▶ WHAT TO DO:
Please take the lines from the one holding "let t := after (start 0x1ABC#16 id)" through the one holding "Vector D-6. -/" in the data below and copy them exactly.

▶ INFORMATION:
-- ==== Sys2Proof/Machine/Step.lean ====
section
/-!
DEFINITION. One transition of the machine, the host's next call (40_sequencing.md R59, R60), and the placing of an instruction
for the next step to fetch.
-/

namespace Sys2Proof.Machine

/-- One transition of the whole state: the host's next call. -/
def step (s : State) : Host.Outcome State Fault Refusal := s.nextCall

/-- `s` with the instruction of a row of the opcode table where step fetches its next instruction. -/
def State.withFetchWord (s : State) (nbits w : Nat) : State := s.placeWord (tableWord nbits w)

end Sys2Proof.Machine
end

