-- ==== Sys2Proof/Tests/Slice0.lean ====
section
/-!
SUPPORT. The model's own tests: ill-formed terms that WellFormed refuses, words written out from the spec's encodings, single
steps on small states with results from spec/95_test_vectors.md, and for each obligation with hypotheses a witness that meets
them.
-/

namespace Sys2Proof.Tests

open Sys2Proof Sys2Proof.Machine

/-! ## Helpers -/

/-- The reset state changed by `f`, with an opcode placed and one `step` call to come, no key pressed and random byte 0: the
conventions of spec/95_test_vectors.md. -/
def start (op : Word) (f : State → State) : State :=
  { (f State.reset).placeWord op with script := [.step 0x0000#16 0x00#8] }

/-- The state after one transition. -/
def after (s : State) : State :=
  match step s with
  | .next t => t
  | .fault _ => s
  | .refused _ => s

/-- Registers written. -/
def regs (rs : List (RegIx × Byte)) (s : State) : State := rs.foldl (fun s rv => s.setReg rv.1 rv.2) s

/-- Bytes of memory written. -/
def bytes (a : Nat) (bs : List Byte) (s : State) : State := { s with mem := s.mem.writeBlock a bs }

/-- The pc set. -/
def atPc (a : Word) (s : State) : State := { s with pc := a }

/-! ## WellFormed refuses -/

/-- The sentinel cannot carry the word of `00E0`. -/
theorem test_wellFormed_refuses_0nnn : (Instr.unknown 0x00E0#16).wellFormed = false := by decide

/-- The sentinel cannot carry the word of `00EE`. -/
theorem test_wellFormed_refuses_ret : (Instr.unknown 0x00EE#16).wellFormed = false := by decide

/-- The sentinel cannot carry a word of `1nnn`. -/
theorem test_wellFormed_refuses_1nnn : (Instr.unknown 0x1ABC#16).wellFormed = false := by decide

/-- The sentinel cannot carry a word of `5xy0`. -/
theorem test_wellFormed_refuses_5xy0 : (Instr.unknown 0x5010#16).wellFormed = false := by decide

/-- The sentinel cannot carry a word of `8xy4`. -/
theorem test_wellFormed_refuses_8xy4 : (Instr.unknown 0x8014#16).wellFormed = false := by decide

/-- The sentinel cannot carry a word of `9xy0`. -/
theorem test_wellFormed_refuses_9xy0 : (Instr.unknown 0x9010#16).wellFormed = false := by decide

/-- The sentinel cannot carry a word of `Ex9E`. -/
theorem test_wellFormed_refuses_Ex9E : (Instr.unknown 0xE09E#16).wellFormed = false := by decide

/-- The sentinel cannot carry a word of `Fx55`. -/
theorem test_wellFormed_refuses_Fx55 : (Instr.unknown 0xF055#16).wellFormed = false := by decide

/-- The sentinel may carry an undefined word. -/
theorem test_wellFormed_admits_unknown : (Instr.unknown 0x5011#16).wellFormed = true := by decide

/-! ## Decoding, each word written out from the opcode map (30_encoding.md R55) -/

theorem test_decode_cls : decodeTableWord 16 0x00E0 = some (.cls) ∧ encode (.cls) = 0x00E0#16 := by decide
theorem test_decode_ret : decodeTableWord 16 0x00EE = some (.ret) ∧ encode (.ret) = 0x00EE#16 := by decide
theorem test_decode_jp : decodeTableWord 16 0x1ABC = some (.jp 0xABC#12) ∧ encode (.jp 0xABC#12) = 0x1ABC#16 := by decide
theorem test_decode_call : decodeTableWord 16 0x2208 = some (.call 0x208#12) ∧ encode (.call 0x208#12) = 0x2208#16 := by decide
theorem test_decode_jpV0 : decodeTableWord 16 0xB123 = some (.jpV0 0x123#12) ∧ encode (.jpV0 0x123#12) = 0xB123#16 := by decide
theorem test_decode_seImm : decodeTableWord 16 0x3A42 = some (.seImm 0xA#4 0x42#8) ∧ encode (.seImm 0xA#4 0x42#8) = 0x3A42#16 := by decide
theorem test_decode_sneImm : decodeTableWord 16 0x4B17 = some (.sneImm 0xB#4 0x17#8) ∧ encode (.sneImm 0xB#4 0x17#8) = 0x4B17#16 := by decide
theorem test_decode_seReg : decodeTableWord 16 0x5120 = some (.seReg 0x1#4 0x2#4) ∧ encode (.seReg 0x1#4 0x2#4) = 0x5120#16 := by decide
theorem test_decode_sneReg : decodeTableWord 16 0x9C30 = some (.sneReg 0xC#4 0x3#4) ∧ encode (.sneReg 0xC#4 0x3#4) = 0x9C30#16 := by decide
theorem test_decode_skp : decodeTableWord 16 0xE79E = some (.skp 0x7#4) ∧ encode (.skp 0x7#4) = 0xE79E#16 := by decide
theorem test_decode_sknp : decodeTableWord 16 0xE8A1 = some (.sknp 0x8#4) ∧ encode (.sknp 0x8#4) = 0xE8A1#16 := by decide
theorem test_decode_ldImm : decodeTableWord 16 0x6A2F = some (.ldImm 0xA#4 0x2F#8) ∧ encode (.ldImm 0xA#4 0x2F#8) = 0x6A2F#16 := by decide
theorem test_decode_addImm : decodeTableWord 16 0x7102 = some (.addImm 0x1#4 0x02#8) ∧ encode (.addImm 0x1#4 0x02#8) = 0x7102#16 := by decide
theorem test_decode_ldReg : decodeTableWord 16 0x8120 = some (.ldReg 0x1#4 0x2#4) ∧ encode (.ldReg 0x1#4 0x2#4) = 0x8120#16 := by decide
theorem test_decode_orReg : decodeTableWord 16 0x8341 = some (.orReg 0x3#4 0x4#4) ∧ encode (.orReg 0x3#4 0x4#4) = 0x8341#16 := by decide
theorem test_decode_andReg : decodeTableWord 16 0x8562 = some (.andReg 0x5#4 0x6#4) ∧ encode (.andReg 0x5#4 0x6#4) = 0x8562#16 := by decide
theorem test_decode_xorReg : decodeTableWord 16 0x8783 = some (.xorReg 0x7#4 0x8#4) ∧ encode (.xorReg 0x7#4 0x8#4) = 0x8783#16 := by decide
theorem test_decode_addReg : decodeTableWord 16 0x89A4 = some (.addReg 0x9#4 0xA#4) ∧ encode (.addReg 0x9#4 0xA#4) = 0x89A4#16 := by decide
theorem test_decode_sub : decodeTableWord 16 0x8BC5 = some (.sub 0xB#4 0xC#4) ∧ encode (.sub 0xB#4 0xC#4) = 0x8BC5#16 := by decide
theorem test_decode_shr : decodeTableWord 16 0x8DE6 = some (.shr 0xD#4 0xE#4) ∧ encode (.shr 0xD#4 0xE#4) = 0x8DE6#16 := by decide
theorem test_decode_subn : decodeTableWord 16 0x8F07 = some (.subn 0xF#4 0x0#4) ∧ encode (.subn 0xF#4 0x0#4) = 0x8F07#16 := by decide
theorem test_decode_shl : decodeTableWord 16 0x812E = some (.shl 0x1#4 0x2#4) ∧ encode (.shl 0x1#4 0x2#4) = 0x812E#16 := by decide
theorem test_decode_ldI : decodeTableWord 16 0xA300 = some (.ldI 0x300#12) ∧ encode (.ldI 0x300#12) = 0xA300#16 := by decide
theorem test_decode_addI : decodeTableWord 16 0xF51E = some (.addI 0x5#4) ∧ encode (.addI 0x5#4) = 0xF51E#16 := by decide
theorem test_decode_ldF : decodeTableWord 16 0xF129 = some (.ldF 0x1#4) ∧ encode (.ldF 0x1#4) = 0xF129#16 := by decide
theorem test_decode_ldB : decodeTableWord 16 0xF233 = some (.ldB 0x2#4) ∧ encode (.ldB 0x2#4) = 0xF233#16 := by decide
theorem test_decode_ldMemV : decodeTableWord 16 0xF355 = some (.ldMemV 0x3#4) ∧ encode (.ldMemV 0x3#4) = 0xF355#16 := by decide
theorem test_decode_ldVMem : decodeTableWord 16 0xF465 = some (.ldVMem 0x4#4) ∧ encode (.ldVMem 0x4#4) = 0xF465#16 := by decide
theorem test_decode_rnd : decodeTableWord 16 0xC50F = some (.rnd 0x5#4 0x0F#8) ∧ encode (.rnd 0x5#4 0x0F#8) = 0xC50F#16 := by decide
theorem test_decode_drw : decodeTableWord 16 0xD123 = some (.drw 0x1#4 0x2#4 0x3#4) ∧ encode (.drw 0x1#4 0x2#4 0x3#4) = 0xD123#16 := by decide
theorem test_decode_ldVDt : decodeTableWord 16 0xF607 = some (.ldVDt 0x6#4) ∧ encode (.ldVDt 0x6#4) = 0xF607#16 := by decide
theorem test_decode_ldDtV : decodeTableWord 16 0xF715 = some (.ldDtV 0x7#4) ∧ encode (.ldDtV 0x7#4) = 0xF715#16 := by decide
theorem test_decode_ldStV : decodeTableWord 16 0xF818 = some (.ldStV 0x8#4) ∧ encode (.ldStV 0x8#4) = 0xF818#16 := by decide
theorem test_decode_ldVK : decodeTableWord 16 0xF90A = some (.ldVK 0x9#4) ∧ encode (.ldVK 0x9#4) = 0xF90A#16 := by decide
theorem test_decode_unknown : decodeTableWord 16 0x8018 = some (.unknown 0x8018#16) ∧ encode (.unknown 0x8018#16) = 0x8018#16 := by decide

/-- Fewer than two bytes hold no instruction. -/
theorem test_decodeBytes_truncated : decodeBytes [0x12#8] = .error .truncated := by rfl

/-! ## Single steps (95_test_vectors.md, L1 and L2; the docstring or name gives the vector's id) -/

/-- Vector S-1, but for the random input: an unplaced step from reset. -/
theorem test_step_unloaded : (after { State.reset with script := [.step 0x0000#16 0x00#8] }).pc = 0x0202#16 := by decide

/-- Vector C-2. -/
theorem test_cls_touches :
    let t := after (start 0x00E0#16 id)
    t.out.vramChanged = true ∧ t.pc = 0x0202#16 := by decide

/-- Vector C-1. -/
theorem test_cls_clears :
    let t := after (start 0x00E0#16 (fun s => { s with fb := s.fb.toggle 63 31 }))
    t.fb.pixel 63 31 = false := by decide

/-- Vector C-3. -/
theorem test_ret_underflow :
    let t := after (start 0x00EE#16 id)
    t.fault = some (.stackUnderflow 0x0200#16) ∧ t.pc = 0x0200#16 ∧ t.sp = 0 := by decide

/-- Vector C-4. -/
theorem test_ret_keeps_entry :
    let t := after (start 0x00EE#16 (fun s => { s with sp := 1, stack := s.stack.set 0 0x0202#16, pc := 0x0300#16 }))
    t.pc = 0x0202#16 ∧ t.sp = 0 ∧ t.stack[0] = 0x0202#16 := by decide

/-- Vector C-5. -/
theorem test_jp :
    let t := after (start 0x1ABC#16 id)
    t.pc = 0x0ABC#16 := by decide

/-- Vector C-6. -/
theorem test_jp_odd :
    let t := after (start 0x1201#16 id)
    t.pc = 0x0201#16 := by decide

/-- Vector C-9. -/
theorem test_call_last_entry :
    let t := after (start 0x2300#16 (fun s => { s with sp := 15 }))
    t.stack[15] = 0x0202#16 ∧ t.sp = 16 ∧ t.pc = 0x0300#16 := by decide

/-- Vector C-10. -/
theorem test_call_overflow :
    let t := after (start 0x2300#16 (fun s => { s with sp := 16 }))
    t.fault = some (.stackOverflow 0x0200#16) ∧ t.sp = 16 ∧ t.pc = 0x0200#16 := by decide

/-- Vector C-13. -/
theorem test_jpV0_unmasked :
    let t := after (start 0xBFFF#16 (regs [(0x0#4, 0xFF#8)]))
    t.pc = 0x10FE#16 := by decide

/-- Vector C-14. -/
theorem test_jpV0_uses_V0 :
    let t := after (start 0xB500#16 (regs [(0x5#4, 0x40#8)]))
    t.pc = 0x0500#16 := by decide

/-- Vector D-6. -/
theorem test_unknown_reports :
    let t := after (start 0x8018#16 id)
    t.out.unknown = some 0x8018#16 ∧ t.pc = 0x0202#16 := by decide

/-- Vector K-1. -/
theorem test_seImm_skips :
    let t := after (start 0x3342#16 (regs [(0x3#4, 0x42#8)]))
    t.pc = 0x0204#16 := by decide

/-- Vector K-2. -/
theorem test_seImm_advances :
    let t := after (start 0x3342#16 (regs [(0x3#4, 0x41#8)]))
    t.pc = 0x0202#16 := by decide

/-- Vector K-3. -/
theorem test_sneImm_skips :
    let t := after (start 0x4342#16 (regs [(0x3#4, 0x41#8)]))
    t.pc = 0x0204#16 := by decide

/-- Vector K-4. -/
theorem test_sneImm_advances :
    let t := after (start 0x4342#16 (regs [(0x3#4, 0x42#8)]))
    t.pc = 0x0202#16 := by decide

/-- Vector K-5. -/
theorem test_seReg_skips :
    let t := after (start 0x5010#16 (regs [(0x0#4, 0x05#8), (0x1#4, 0x05#8)]))
    t.pc = 0x0204#16 := by decide

/-- Vector K-6. -/
theorem test_seReg_advances :
    let t := after (start 0x5010#16 (regs [(0x0#4, 0x05#8), (0x1#4, 0x06#8)]))
    t.pc = 0x0202#16 := by decide

/-- Vector K-8. -/
theorem test_sneReg_skips :
    let t := after (start 0x9010#16 (regs [(0x0#4, 0x01#8), (0x1#4, 0x02#8)]))
    t.pc = 0x0204#16 := by decide

/-- Vector K-9. -/
theorem test_sneReg_advances :
    let t := after (start 0x9330#16 id)
    t.pc = 0x0202#16 := by decide

/-- Vectors K-11 and K-13: `Ex9E` reads the snapshot of its own step. -/
theorem test_skp_reads_snapshot :
    let s := start 0xE09E#16 (regs [(0x0#4, 0x0A#8)])
    (after { s with script := [.step 0x0400#16 0x00#8] }).pc = 0x0204#16 ∧ (after s).pc = 0x0202#16 := by decide

/-- Vector K-15. -/
theorem test_skp_no_key_number :
    let t := after (start 0xE09E#16 (regs [(0x0#4, 0xFF#8)]))
    t.fault = some (.keyIndexOutOfRange 0xFF#8) ∧ t.pc = 0x0200#16 := by decide

/-- Vectors K-12 and K-14. -/
theorem test_sknp_reads_snapshot :
    let s := start 0xE0A1#16 (regs [(0x0#4, 0x0A#8)])
    (after { s with script := [.step 0x0400#16 0x00#8] }).pc = 0x0202#16 ∧ (after s).pc = 0x0204#16 := by decide

/-- Vector K-16. -/
theorem test_sknp_no_key_number :
    let t := after (start 0xE2A1#16 (regs [(0x2#4, 0x10#8)]))
    t.fault = some (.keyIndexOutOfRange 0x10#8) ∧ t.pc = 0x0200#16 := by decide

/-- Vector A-1. -/
theorem test_ldImm :
    let t := after (start 0x6A2F#16 id)
    t.reg 0xA#4 = 0x2F#8 ∧ t.pc = 0x0202#16 := by decide

/-- Vector A-2. -/
theorem test_addImm_no_carry :
    let t := after (start 0x7002#16 (regs [(0x0#4, 0xFF#8), (0xF#4, 0x55#8)]))
    t.reg 0x0#4 = 0x01#8 ∧ t.reg VF = 0x55#8 := by decide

▶ ANSWER BELOW:
    let t := after (start 0x1ABC#16 id)
    t.pc = 0x0ABC#16 := by decide

/-- Vector C-6. -/
theorem test_jp_odd :
    let t := after (start 0x1201#16 id)
    t.pc = 0x0201#16 := by decide

/-- Vector C-9. -/
theorem test_call_last_entry :
    let t := after (start 0x2300#16 (fun s => { s with sp := 15 }))
    t.stack[15] = 0x0202#16 ∧ t.sp = 16 ∧ t.pc = 0x0300#16 := by decide

/-- Vector C-10. -/
theorem test_call_overflow :
    let t := after (start 0x2300#16 (fun s => { s with sp := 16 }))
    t.fault = some (.stackOverflow 0x0200#16) ∧ t.sp = 16 ∧ t.pc = 0x0200#16 := by decide

/-- Vector C-13. -/
theorem test_jpV0_unmasked :
    let t := after (start 0xBFFF#16 (regs [(0x0#4, 0xFF#8)]))
    t.pc = 0x10FE#16 := by decide

/-- Vector C-14. -/
theorem test_jpV0_uses_V0 :
    let t := after (start 0xB500#16 (regs [(0x5#4, 0x40#8)]))
    t.pc = 0x0500#16 := by decide

/-- Vector D-6. -/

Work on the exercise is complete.